As mentioned in an accompanying editorial, a major strength of the study was the large sample size that allowed for adequate power to study a rare clinical outcome (sudden death).1 However, there are important limitations to the study that deserve emphasis. First, the investigators did not have any data on serum potassium concentration or creatinine. Second, unmeasured confounders could have contributed in unclear ways to the observed association. Third, there may have been misclassification regarding the diagnosis of sudden cardiac death that led to bias. For example, the discordant results for sudden death between norfloxacin and ciprofloxacin (both quinolones) make this finding questionable. Fourth, although hyperkalemia leading to sudden death is an attractive hypothesis, the potassium-sparing drug spironolactone has been shown to decrease mortality when added to an ACE inhibitor in patients with congestive heart failure.2 Finally, the authors did not have any information about the dosing of co-trimoxazole, which precludes a dose-response analysis.

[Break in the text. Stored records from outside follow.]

-- ==== Sys2Proof/Laws/Stores.lean ====
section
/-! SUPPORT. What a command does beside the machine: commands of each shape leave the queue, the record store, the counter store
and the fuses as their effect leaves them. -/

namespace Sys2Proof.Machine

set_option Elab.async false

/-- Nothing but the machine differs: queue, record store, counter store and fuses are the same. -/
def State.SameStores (s t : State) : Prop := t = { s with m := t.m }

theorem State.SameStores.refl (s : State) : s.SameStores s := by unfold State.SameStores; rfl

theorem State.SameStores.trans {s t u : State} (h : s.SameStores t) (k : t.SameStores u) : s.SameStores u := by
  unfold State.SameStores at *
  rw [k, h]

/-- Any machine in the place of a state's own. -/
theorem State.SameStores.with (s : State) (m : Mach) : s.SameStores { s with m := m } := by unfold State.SameStores; rfl

theorem State.SameStores.pending {s t : State} (h : s.SameStores t) : t.pending = s.pending := by rw [h]
theorem State.SameStores.store {s t : State} (h : s.SameStores t) : t.store = s.store := by rw [h]
theorem State.SameStores.storeBad {s t : State} (h : s.SameStores t) : t.storeBad = s.storeBad := by rw [h]
theorem State.SameStores.erased {s t : State} (h : s.SameStores t) : t.erased = s.erased := by rw [h]
theorem State.SameStores.cstore {s t : State} (h : s.SameStores t) : t.cstore = s.cstore := by rw [h]
theorem State.SameStores.fuse {s t : State} (h : s.SameStores t) : t.fuse = s.fuse := by rw [h]

/-- What follows a command of its own accord changes the machine alone. -/
theorem State.settle_same (s : State) : s.SameStores s.settle := State.SameStores.with s s.m.settle

/-- The state after a command that changes the machine alone. -/
theorem State.after_same (s : State) (m : Mach) : s.SameStores (s.after m) :=
  (State.SameStores.with s m).trans (State.settle_same _)

/-- The same for a request answered OK. -/
theorem State.replied_same (s : State) (m : Mach) : s.SameStores (s.replied m) := State.after_same s _

/-- A request on the management port: its effect, or nothing but the answer. -/
theorem State.mgmt_cases (s : State) (f : State → State) :
    (s.m.up = true ∧ (f s).SameStores (s.mgmt f)) ∨ (s.m.up = false ∧ s.SameStores (s.mgmt f)) := by
  unfold State.mgmt
  cases h : s.m.up with
  | true => exact .inl ⟨rfl, State.SameStores.with (f s) _⟩
  | false => exact .inr ⟨rfl, State.SameStores.with s _⟩

/-- A request whose effect changes the machine alone. -/
theorem State.mgmt_same {s : State} {f : State → State} (hf : s.SameStores (f s)) : s.SameStores (s.mgmt f) := by
  rcases s.mgmt_cases f with ⟨_, h⟩ | ⟨_, h⟩
  · exact hf.trans h
  · exact h

/-- A register write whose effect is on the machine changes the machine alone. -/
theorem State.ctl_same (s : State) (f : Mach → Mach) : s.SameStores (s.ctl f) := State.mgmt_same (State.SameStores.with s _)

/-- What a command of the plain shape answers: a next state that differs in the machine alone. -/
theorem State.command_same {s t : State} {f : Mach → Mach} (h : s.command f = .next t) : s.SameStores t := by
  cases h
  exact (State.ctl_same s f).trans (State.settle_same _)

/-- What an event of the plain shape answers: a next state that differs in the machine alone. -/
theorem State.run_same {s t : State} {f : Mach → Mach} (h : s.run f = .next t) : s.SameStores t := by
  unfold State.run State.event at h
  cases h
  split
  · exact (State.SameStores.with s _).trans (State.settle_same _)
  · exact State.SameStores.refl s

/-- An event whose effect changes the machine alone. -/
theorem State.event_same {s t : State} {f : State → State} (hf : ∀ u : State, u.SameStores (f u)) (h : s.event f = .next t) :
    s.SameStores t := by
  unfold State.event at h
  cases h
  split
  · exact (hf s).trans (State.settle_same _)
  · exact State.SameStores.refl s

/-- A request whose effect changes the machine alone. -/
theorem State.request_same {s t : State} {f : State → State} (hf : ∀ u : State, u.SameStores (f u)) (h : s.request f = .next t) :
    s.SameStores t := by
  unfold State.request at h
  cases h
  exact (State.mgmt_same (hf s)).trans (State.settle_same _)

/-- A held block leaves everything as it is. -/
theorem State.event_down {s : State} (f : State → State) (h : s.m.up = false) : s.event f = .next s := by
  simp [State.event, h]

/-- The copy of the counters that the island keeps goes to the counter store alone (R373). -/
theorem State.cstorePut_store (s : State) : s.cstorePut.store = s.store ∧ s.cstorePut.fuse = s.fuse ∧ s.cstorePut.pending = s.pending := by
  simp only [State.cstorePut, and_self]

/-- A bus parity error changes nothing but the answer. -/
theorem State.parityError_same (s : State) : s.SameStores s.parityError := State.SameStores.with s _

/-- Reading a register changes the machine alone. -/
theorem State.readReg_same (s : State) (w : World) (a : Nat) : s.SameStores (s.readReg w a).1 := by
  unfold State.readReg
  dsimp only
  split
  · exact State.SameStores.with s _
  · exact State.SameStores.refl s
  · split
    · exact State.SameStores.with s _
    · exact State.SameStores.refl s

end Sys2Proof.Machine
end

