@[simp] theorem Mach.returned_ok (m : Mach) (p h rb : Nat) (b : RBuf) :
    m.returned p h rb b false = ((m.credit p 5).modS h fun v => { v with gated := false }).freeRbuf h rb := rfl

/-- The line of a demand read fills Crema where it may, whoever served the requester (R247). -/
def Mach.demandFill (m : Mach) (h : Nat) (b : RBuf) (bad : Bool) (d : Line) : Mach :=
  match b.fill with
  | some a => m.cremaFill h b.off a (!bad && b.fillOk) d false
  | none => m

/-- The entry of a demand read takes the data, and ends if it can. -/
def Mach.takeRead (m : Mach) (h t : Nat) (bad : Bool) (d : Line) : Mach :=
  let m := m.modTe h t fun e => { e with rd := .have bad d }
  if atWb (m.te h t).at_ then m.tryEnd h t else m.ncEnd h t

/-- What the line of an MRT does, by what its buffer was reserved for (R276). -/
def Mach.giveRead (m : Mach) (h : Nat) (b : RBuf) (bad : Bool) (d : Line) : Mach × WalkOut :=
  match b.use with
  | .data t => (if b.drop then m.demandFill h b bad d else (m.demandFill h b bad d).takeRead h t bad d, [])
  | .walk g i => m.walkReturn g i bad d
  | .bkt a => (m.bktReturn h a bad d, [])
  | .prefetch a => (m.cremaFill h b.off a (!bad && b.fillOk) d true, [])
  | .fill set w => (m.lockFill h set w b.off b.fillOk bad d, [])
  | .qdesc t => if b.drop then (m, []) else m.qDesc h t bad d
  | .ddesc t => if b.drop then (m, []) else (m.dDesc h t bad d, [])
  | .qtail i _ => if b.drop then (m, []) else m.qWindow h i none bad d
  | .qhead i n => if b.drop then (m, []) else m.qWindow h i (some n) bad d

section
variable {m : Mach} {h : Nat} {b : RBuf} {bad : Bool} {d : Line}

theorem Mach.giveRead_data {t : Nat} (huse : b.use = .data t) (hdrop : b.drop = false) :
    m.giveRead h b bad d = ((m.demandFill h b bad d).takeRead h t bad d, []) := by
  simp [Mach.giveRead, huse, hdrop]

theorem Mach.giveRead_dropped {t : Nat} (huse : b.use = .data t) (hdrop : b.drop = true) :
    m.giveRead h b bad d = (m.demandFill h b bad d, []) := by
  simp [Mach.giveRead, huse, hdrop]

theorem Mach.giveRead_walk {g i : Nat} (huse : b.use = .walk g i) : m.giveRead h b bad d = m.walkReturn g i bad d := by
  simp [Mach.giveRead, huse]

theorem Mach.giveRead_bkt {a : PA} (huse : b.use = .bkt a) : m.giveRead h b bad d = (m.bktReturn h a bad d, []) := by
  simp [Mach.giveRead, huse]

theorem Mach.giveRead_prefetch {a : BitVec 16} (huse : b.use = .prefetch a) :
    m.giveRead h b bad d = (m.cremaFill h b.off a (!bad && b.fillOk) d true, []) := by
  simp [Mach.giveRead, huse]

theorem Mach.giveRead_fill {set w : Nat} (huse : b.use = .fill set w) :
    m.giveRead h b bad d = (m.lockFill h set w b.off b.fillOk bad d, []) := by
  simp [Mach.giveRead, huse]

theorem Mach.giveRead_qdesc {t : Nat} (huse : b.use = .qdesc t) (hdrop : b.drop = false) :
    m.giveRead h b bad d = m.qDesc h t bad d := by
  simp [Mach.giveRead, huse, hdrop]

theorem Mach.giveRead_ddesc {t : Nat} (huse : b.use = .ddesc t) (hdrop : b.drop = false) :
    m.giveRead h b bad d = (m.dDesc h t bad d, []) := by
  simp [Mach.giveRead, huse, hdrop]

theorem Mach.giveRead_qtail {i t : Nat} (huse : b.use = .qtail i t) (hdrop : b.drop = false) :
    m.giveRead h b bad d = m.qWindow h i none bad d := by
  simp [Mach.giveRead, huse, hdrop]

theorem Mach.giveRead_qhead {i : Nat} {n : W64} (huse : b.use = .qhead i n) (hdrop : b.drop = false) :
    m.giveRead h b bad d = m.qWindow h i (some n) bad d := by
  simp [Mach.giveRead, huse, hdrop]

end

/-- An MRT frees the return buffer it is for, and its line goes to what the buffer was reserved for. -/
theorem Mach.mrtAt_of_rbFor {m : Mach} {ls p tag h rb : Nat} {b : RBuf} (psn ue : Bool) (d : Line) (hh : m.hsOf ls = h)
    (hrb : (m.slice h).rbFor p tag = some (rb, b)) :
    (m.credit p 5).mrtAt ls p tag psn ue d = (m.returned p h rb b ue).giveRead h b (psn || ue) d := by
  have hls : (m.credit p 5).hsOf ls = h := by simpa using hh
  have hbuf : ((m.credit p 5).slice h).rbFor p tag = some (rb, b) := by simpa using hrb
  simp only [Mach.mrtAt, hls, hbuf, Mach.giveRead]
  cases b.use with
  | data t => cases b.drop <;> rfl
  | walk g i => rfl
  | bkt a => rfl
  | prefetch a => rfl
  | fill set w => rfl
  | qdesc t => rfl
  | ddesc t => rfl
  | qtail i t => rfl
  | qhead i n => rfl

section
variable {s : State} {port : PortId} {htag : BitVec 14} {psn : Bool} {data : Line} {h rb : Nat} {b : RBuf} {m' : Mach}

/-- An MRT for a return buffer of a slice that runs. -/
theorem exec_mrt {ue : Bool} (hup : s.m.up = true) (hyard : s.m.yard = none) (hin : s.m.portIn port.val = true)
    (hmem : 16 ≤ port.val) (hh : s.m.hsOf (htag.toNat / 512) = h) (hrun : (s.m.slice h).run = .on)
    (hrb : (s.m.slice h).rbFor port.val (htag.toNat % 512) = some (rb, b))
    (hgive : Mach.fin ((s.m.returned port.val h rb b ue).giveRead h b (psn || ue) data) = m') :
    exec (.mrt port htag psn ue data) s = .next (s.after m') := by
  refine exec_of_yard (f := fun m => m.memIn port.val htag (.mrt port htag psn ue data)) rfl hup hyard ?_
  rw [s.m.memIn_mem port.val htag _ hin hmem (by rw [hh, hrun]), Mach.sliceMsg, Mach.mrtAt_of_rbFor psn ue data hh hrb, hgive]

/-- One without an uncorrectable error. -/
theorem exec_mrt_ok (hup : s.m.up = true) (hyard : s.m.yard = none) (hin : s.m.portIn port.val = true)
    (hmem : 16 ≤ port.val) (hh : s.m.hsOf (htag.toNat / 512) = h) (hrun : (s.m.slice h).run = .on)
    (hrb : (s.m.slice h).rbFor port.val (htag.toNat % 512) = some (rb, b))
    (hgive : Mach.fin ((((s.m.credit port.val 5).modS h fun v => { v with gated := false }).freeRbuf h rb).giveRead h b psn data) = m') :
    exec (.mrt port htag psn false data) s = .next (s.after m') :=
  exec_mrt hup hyard hin hmem hh hrun hrb (by rw [Mach.returned_ok, Bool.or_false, hgive])

end
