-- ==== Sys2Proof/Word.lean ====
section
/-! DEFINITION. The word types of the model: the 64-bit word, the 32-bit register and the byte, the 160-bit flit
of R27, and the ranges of the numbers that name the parts of the device (R13, R14, R20). -/

namespace Sys2Proof

/-- A 64-bit word of an engine, the granary or a token's data field. -/
abbrev Word := BitVec 64

/-- A 32-bit register (R6). -/
abbrev Reg32 := BitVec 32

/-- A byte of memory. -/
abbrev Byte := BitVec 8

/-- A token: one 160-bit flit (R27). -/
abbrev Flit := BitVec 160

/-- A 128-bit matching-store entry (R60) or sheaf payload (R46). -/
abbrev Entry := BitVec 128

/-- A physical engine number, 17·P + s (R14). -/
abbrev EngNo := Fin 1088

/-- A plot number (R13). -/
abbrev PlotNo := Fin 64

/-- A Runner link number. -/
abbrev LinkNo := Fin 8

/-- A granary quadrant (R278). -/
abbrev QuadNo := Fin 4

/-- A mesh port of a quadrant (R254). -/
abbrev PortNo := Fin 4

/-- A strand descriptor (R302). -/
abbrev DescNo := Fin 16384

end Sys2Proof
end

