/-- Registers of the SIEVE block (R471; 17_faults.md). -/
def rowsSieve1 : List RRow := [
  { name := "SIEVE_SAFE_STAT", off := 0x48, stride := 4, cnt := 1, prof := .all, pair := .none, fields := [
    ⟨"EVDISC", 31, 16, .ro, 0x0, .any⟩] },
  { name := "SIEVE_REACT_k", off := 0x400, stride := 4, cnt := 32, prof := .all, pair := .none, fields := [
    ⟨"REACT_0", 2, 0, .rw, 0x0, .any⟩,
    ⟨"REACT_1", 6, 4, .rw, 0x0, .any⟩,
    ⟨"REACT_2", 10, 8, .rw, 0x0, .any⟩,
    ⟨"REACT_3", 14, 12, .rw, 0x0, .any⟩,
    ⟨"REACT_4", 18, 16, .rw, 0x0, .any⟩,
    ⟨"REACT_5", 22, 20, .rw, 0x0, .any⟩,
    ⟨"REACT_6", 26, 24, .rw, 0x0, .any⟩,
    ⟨"REACT_7", 30, 28, .rw, 0x0, .any⟩] },
  { name := "SIEVE_HIST_i_w", off := 0x1000, stride := 4, cnt := 1024, prof := .all, pair := .none, fields := [
    ⟨"VALUE", 31, 0, .ro, 0x0, .any⟩] },
  { name := "SIEVE_QUAR_LO", off := 0x30, stride := 4, cnt := 1, prof := .all, pair := .lo, fields := [
    ⟨"VALUE", 31, 0, .ro, 0x0, .any⟩] },
  { name := "SIEVE_QUAR_HI", off := 0x34, stride := 4, cnt := 1, prof := .all, pair := .hi, fields := [
    ⟨"VALUE", 31, 0, .ro, 0x0, .any⟩] },
  { name := "SIEVE_CNT_CE", off := 0x10, stride := 4, cnt := 1, prof := .all, pair := .none, fields := [
    ⟨"VALUE", 31, 0, .ro, 0x0, .any⟩] },
  { name := "SIEVE_CNT_UC", off := 0x14, stride := 4, cnt := 1, prof := .all, pair := .none, fields := [
    ⟨"VALUE", 31, 0, .ro, 0x0, .any⟩] },
  { name := "SIEVE_CNT_UU", off := 0x18, stride := 4, cnt := 1, prof := .all, pair := .none, fields := [
    ⟨"VALUE", 31, 0, .ro, 0x0, .any⟩] }]

/-- Registers of the SIEVE block (R471; 17_faults.md). -/
def rowsSieve2 : List RRow := [
  { name := "SIEVE_CNT_FATAL", off := 0x1C, stride := 4, cnt := 1, prof := .all, pair := .none, fields := [
    ⟨"VALUE", 31, 0, .ro, 0x0, .any⟩] },
  { name := "SIEVE_FIFO_DISC", off := 0x28, stride := 4, cnt := 1, prof := .all, pair := .none, fields := [
    ⟨"VALUE", 31, 0, .ro, 0x0, .any⟩] },
  { name := "SIEVE_ABSENT", off := 0x2C, stride := 4, cnt := 1, prof := .all, pair := .none, fields := [
    ⟨"VALUE", 31, 0, .ro, 0x0, .any⟩] }]

/-- Every register of the SIEVE block. -/
def rowsSieve : List RRow := rowsSieve0 ++ rowsSieve1 ++ rowsSieve2

/-- Registers of the EVIO block (R483; 18_pins_package_test.md). -/
def rowsEvio0 : List RRow := [
  { name := "EVIO_LATE", off := 0x8, stride := 4, cnt := 1, prof := .all, pair := .none, fields := [
    ⟨"COUNT", 31, 0, .ro, 0x0, .any⟩] },
  { name := "EVIO_OUT_LVL", off := 0x18, stride := 4, cnt := 1, prof := .all, pair := .none, fields := [
    ⟨"LVL", 31, 0, .ro, 0x0, .any⟩] },
  { name := "EVIO_OUT_Z", off := 0x1C, stride := 4, cnt := 1, prof := .all, pair := .none, fields := [
    ⟨"Z", 31, 0, .ro, 0xFFFFFFFF, .any⟩] },
  { name := "EVIO_PPS", off := 0x20, stride := 4, cnt := 1, prof := .all, pair := .none, fields := [
    ⟨"GLITCH", 31, 16, .ro, 0x0, .any⟩,
    ⟨"LVL", 0, 0, .ro, 0x0, .any⟩] },
  { name := "EVIO_IN_n_CFG", off := 0x100, stride := 4, cnt := 64, prof := .all, pair := .none, fields := [
    ⟨"GLITCH", 31, 16, .ro, 0x0, .any⟩,
    ⟨"EDGE", 9, 8, .rw, 0x0, .any⟩,
    ⟨"FILT", 7, 0, .rw, 0x10, (.not 0)⟩] },
  { name := "EVIO_TIME_LO", off := 0x0, stride := 4, cnt := 1, prof := .all, pair := .lo, fields := [
    ⟨"VALUE", 31, 0, .ro, 0x0, .any⟩] },
  { name := "EVIO_TIME_HI", off := 0x4, stride := 4, cnt := 1, prof := .all, pair := .hi, fields := [
    ⟨"VALUE", 31, 0, .ro, 0x0, .any⟩] },
  { name := "EVIO_PINS_IN_LO", off := 0x10, stride := 4, cnt := 1, prof := .all, pair := .lo, fields := [
    ⟨"VALUE", 31, 0, .ro, 0x0, .any⟩] }]

/-- Registers of the EVIO block (R483; 18_pins_package_test.md). -/
def rowsEvio1 : List RRow := [
  { name := "EVIO_PINS_IN_HI", off := 0x14, stride := 4, cnt := 1, prof := .all, pair := .hi, fields := [
    ⟨"VALUE", 31, 0, .ro, 0x0, .any⟩] }]

/-- Every register of the EVIO block. -/
def rowsEvio : List RRow := rowsEvio0 ++ rowsEvio1
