-- ==== Sys2Proof/Machine/SMap.lean ====
section
/-! DEFINITION. Sparse maps as plain data: lists of key and value in rising key order that list no value equal to
what an unlisted key reads as. Memory, the register store and every numbered set of units are kept in this form,
so equal contents are equal data. -/

namespace Sys2Proof.Machine

/-- A sparse map from numbers. -/
abbrev SMap (β : Type) := List (Nat × β)

/-- The value at a key; `d` is what an unlisted key reads as. -/
def SMap.get {β : Type} : SMap β → Nat → β → β
  | [], _, d => d
  | (i, v) :: m, k, d => if k = i then v else SMap.get m k d

/-- The map without a key. -/
def SMap.erase {β : Type} (m : SMap β) (k : Nat) : SMap β := m.filter (fun p => p.1 != k)

/-- The map with a key listed at its place. -/
def SMap.insert {β : Type} : SMap β → Nat → β → SMap β
  | [], k, x => [(k, x)]
  | (i, v) :: m, k, x =>
    if k = i then (k, x) :: m else if k < i then (k, x) :: (i, v) :: m else (i, v) :: SMap.insert m k x

/-- The map with a key set to a value; a value equal to the default `d` unlists the key. -/
def SMap.set {β : Type} [DecidableEq β] (m : SMap β) (k : Nat) (x d : β) : SMap β :=
  if x = d then SMap.erase m k else SMap.insert m k x

/-- The map without the keys from `lo` to below `hi`. -/
def SMap.dropRange {β : Type} (m : SMap β) (lo hi : Nat) : SMap β :=
  m.filter (fun p => !(decide (lo ≤ p.1) && decide (p.1 < hi)))

/-- Every key is above `k`. -/
def SMap.above {β : Type} (k : Nat) (m : SMap β) : Bool :=
  m.all (fun p => decide (k < p.1))

/-- The canonical form: keys rise strictly and no listed value is the default of its key. -/
def SMap.wf {β : Type} [DecidableEq β] (dflt : Nat → β) : SMap β → Bool
  | [] => true
  | (i, v) :: m => SMap.above i m && (v != dflt i) && SMap.wf dflt m

end Sys2Proof.Machine
end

The study by Fralick and colleagues calls to mind the oft-quoted dictum that association does not imply causation. This is especially true for observational studies. Nevertheless, these researchers have alerted the medical community about a potentially serious drug interaction. Co-trimoxazole is generally well-tolerated, effective, and inexpensive, and ARBs and ACE inhibitors are commonly prescribed. It seems unwarranted to restrict all patients on ARBs and ACE inhibitors from receiving co-trimoxazole. While waiting for higher quality evidence, a reasonable approach at present may be to monitor serum potassium over the course of therapy and switch the co-trimoxazole if hyperkalemia develops.

References

  1. Etminan M, Brophy JM. Antibiotics and sudden death in adults taking renin-angiotensin system blockers. BJM 2014;349:g6242.
  2. Pitt B, et al. The effect of spironolactone on morbidity and mortality in patients with severe heart failure. Randomized Aldactone Evaluation Study Investigators. N Engl J Med 1999;341:709-717.